What's behind the headline number
The April jobs report came in stronger than expected. The narrative says the labor market is fragile. Both things are true. The economics is in the gap between the numbers and the “vibes”.
This week’s episode of The Weekly Rap is out now. Jonathan Marx and I recorded it on Friday morning, minutes after the report dropped. Listen to the link below.
Jobs Report Summary
April’s jobs report landed Friday at 8:30 a.m.: 115,000 new jobs, unemployment unchanged at 4.3%. Economists polled by Dow Jones expected around 55,000. The actual numbers more than doubled the forecast.
That should feel like good news.
The Industry Breakdown
Healthcare led the way with 37,000 new jobs, right in line with its 12-month average. Retail added 22,000. Transportation and warehousing added 30,000.
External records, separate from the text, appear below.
/-- A field read after a field write: the same field, or one that does not overlap. -/
theorem extract_putField {n w u : Nat} (v : BitVec n) (lo lo' : Nat) (f : BitVec w) (hw : lo + w ≤ n)
    (h : lo' + u ≤ lo ∨ lo + w ≤ lo') : (putField v lo f).extractLsb' lo' u = v.extractLsb' lo' u := by
  apply BitVec.eq_of_getLsbD_eq
  intro i hi
  simp only [BitVec.getLsbD_extractLsb', getLsbD_putField _ _ _ _ hw, hi, decide_true, Bool.true_and]
  rw [if_neg (by omega)]

theorem extract_putField_self {n w : Nat} (v : BitVec n) (lo : Nat) (f : BitVec w) (hw : lo + w ≤ n) :
    (putField v lo f).extractLsb' lo w = f := by
  apply BitVec.eq_of_getLsbD_eq
  intro i hi
  simp only [BitVec.getLsbD_extractLsb', getLsbD_putField _ _ _ _ hw, hi, decide_true, Bool.true_and]
  rw [if_pos (by omega)]
  congr 1; omega

/-! Each field of v after a write of each field. -/

section
variable (v : BitVec 15)

@[simp] theorem coarseX_putCoarseX (b : BitVec 5) : coarseX (putField v 0 b) = b :=
  extract_putField_self _ _ _ (by omega)
@[simp] theorem coarseX_putCoarseY (b : BitVec 5) : coarseX (putField v 5 b) = coarseX v :=
  extract_putField _ _ _ _ (by omega) (by omega)
@[simp] theorem coarseX_putNametableX (b : BitVec 1) : coarseX (putField v 10 b) = coarseX v :=
  extract_putField _ _ _ _ (by omega) (by omega)
@[simp] theorem coarseX_putNametableY (b : BitVec 1) : coarseX (putField v 11 b) = coarseX v :=
  extract_putField _ _ _ _ (by omega) (by omega)
@[simp] theorem coarseX_putFineY (b : BitVec 3) : coarseX (putField v 12 b) = coarseX v :=
  extract_putField _ _ _ _ (by omega) (by omega)
@[simp] theorem coarseY_putCoarseX (b : BitVec 5) : coarseY (putField v 0 b) = coarseY v :=
  extract_putField _ _ _ _ (by omega) (by omega)
@[simp] theorem coarseY_putCoarseY (b : BitVec 5) : coarseY (putField v 5 b) = b :=
  extract_putField_self _ _ _ (by omega)
@[simp] theorem coarseY_putNametableX (b : BitVec 1) : coarseY (putField v 10 b) = coarseY v :=
  extract_putField _ _ _ _ (by omega) (by omega)
@[simp] theorem coarseY_putNametableY (b : BitVec 1) : coarseY (putField v 11 b) = coarseY v :=
  extract_putField _ _ _ _ (by omega) (by omega)
@[simp] theorem coarseY_putFineY (b : BitVec 3) : coarseY (putField v 12 b) = coarseY v :=
  extract_putField _ _ _ _ (by omega) (by omega)
@[simp] theorem nametableX_putCoarseX (b : BitVec 5) : nametableX (putField v 0 b) = nametableX v := by
  simp only [nametableX]; rw [getLsbD_putField _ _ _ _ (by omega), if_neg (by omega)]
@[simp] theorem nametableX_putCoarseY (b : BitVec 5) : nametableX (putField v 5 b) = nametableX v := by
  simp only [nametableX]; rw [getLsbD_putField _ _ _ _ (by omega), if_neg (by omega)]
@[simp] theorem nametableX_putNametableX (b : BitVec 1) : nametableX (putField v 10 b) = b.getLsbD 0 := by
  simp only [nametableX]; rw [getLsbD_putField _ _ _ _ (by omega), if_pos (by omega)]
@[simp] theorem nametableX_putNametableY (b : BitVec 1) : nametableX (putField v 11 b) = nametableX v := by
  simp only [nametableX]; rw [getLsbD_putField _ _ _ _ (by omega), if_neg (by omega)]
@[simp] theorem nametableX_putFineY (b : BitVec 3) : nametableX (putField v 12 b) = nametableX v := by
  simp only [nametableX]; rw [getLsbD_putField _ _ _ _ (by omega), if_neg (by omega)]
@[simp] theorem nametableY_putCoarseX (b : BitVec 5) : nametableY (putField v 0 b) = nametableY v := by
  simp only [nametableY]; rw [getLsbD_putField _ _ _ _ (by omega), if_neg (by omega)]
@[simp] theorem nametableY_putCoarseY (b : BitVec 5) : nametableY (putField v 5 b) = nametableY v := by
  simp only [nametableY]; rw [getLsbD_putField _ _ _ _ (by omega), if_neg (by omega)]
@[simp] theorem nametableY_putNametableX (b : BitVec 1) : nametableY (putField v 10 b) = nametableY v := by
  simp only [nametableY]; rw [getLsbD_putField _ _ _ _ (by omega), if_neg (by omega)]
@[simp] theorem nametableY_putNametableY (b : BitVec 1) : nametableY (putField v 11 b) = b.getLsbD 0 := by
  simp only [nametableY]; rw [getLsbD_putField _ _ _ _ (by omega), if_pos (by omega)]
@[simp] theorem nametableY_putFineY (b : BitVec 3) : nametableY (putField v 12 b) = nametableY v := by
  simp only [nametableY]; rw [getLsbD_putField _ _ _ _ (by omega), if_neg (by omega)]
@[simp] theorem fineY_putCoarseX (b : BitVec 5) : fineY (putField v 0 b) = fineY v :=
  extract_putField _ _ _ _ (by omega) (by omega)
@[simp] theorem fineY_putCoarseY (b : BitVec 5) : fineY (putField v 5 b) = fineY v :=
  extract_putField _ _ _ _ (by omega) (by omega)
@[simp] theorem fineY_putNametableX (b : BitVec 1) : fineY (putField v 10 b) = fineY v :=
  extract_putField _ _ _ _ (by omega) (by omega)
@[simp] theorem fineY_putNametableY (b : BitVec 1) : fineY (putField v 11 b) = fineY v :=
  extract_putField _ _ _ _ (by omega) (by omega)
@[simp] theorem fineY_putFineY (b : BitVec 3) : fineY (putField v 12 b) = b :=
  extract_putField_self _ _ _ (by omega)
end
The Numbers Under the Headline
Beyond the headline numbers, here’s what deserves more attention:
PART-TIME FOR ECONOMIC REASONS: UP 445,000
Nearly half a million additional workers are part-time, not by choice. Either their hours were cut, or they couldn’t find full-time work. That number jumped sharply in April and now sits at 4.9 million. The unemployment rate doesn’t capture this. These are employed people, by the BLS definition. But they’re not employed the way they want to be. This is a trend that deserves keeping an eye on.
FEDERAL EMPLOYMENT: DOWN 348,000 SINCE OCTOBER 2024
Federal government employment fell by another 9,000 in April. Since its peak in October 2024, the federal workforce is down 11.5%.
WAREHOUSING: UP 30,000 IN APRIL, BUT DOWN 105,000 FROM ITS PEAK
This was the number that stopped me on Friday morning during our podcast. It seemed large, and I had to go back to evaluate the trend. It turns out that employment in transportation and warehousing, although it added 30,000 jobs, is still 105,000 below its February 2025 peak. But the monthly gain is real.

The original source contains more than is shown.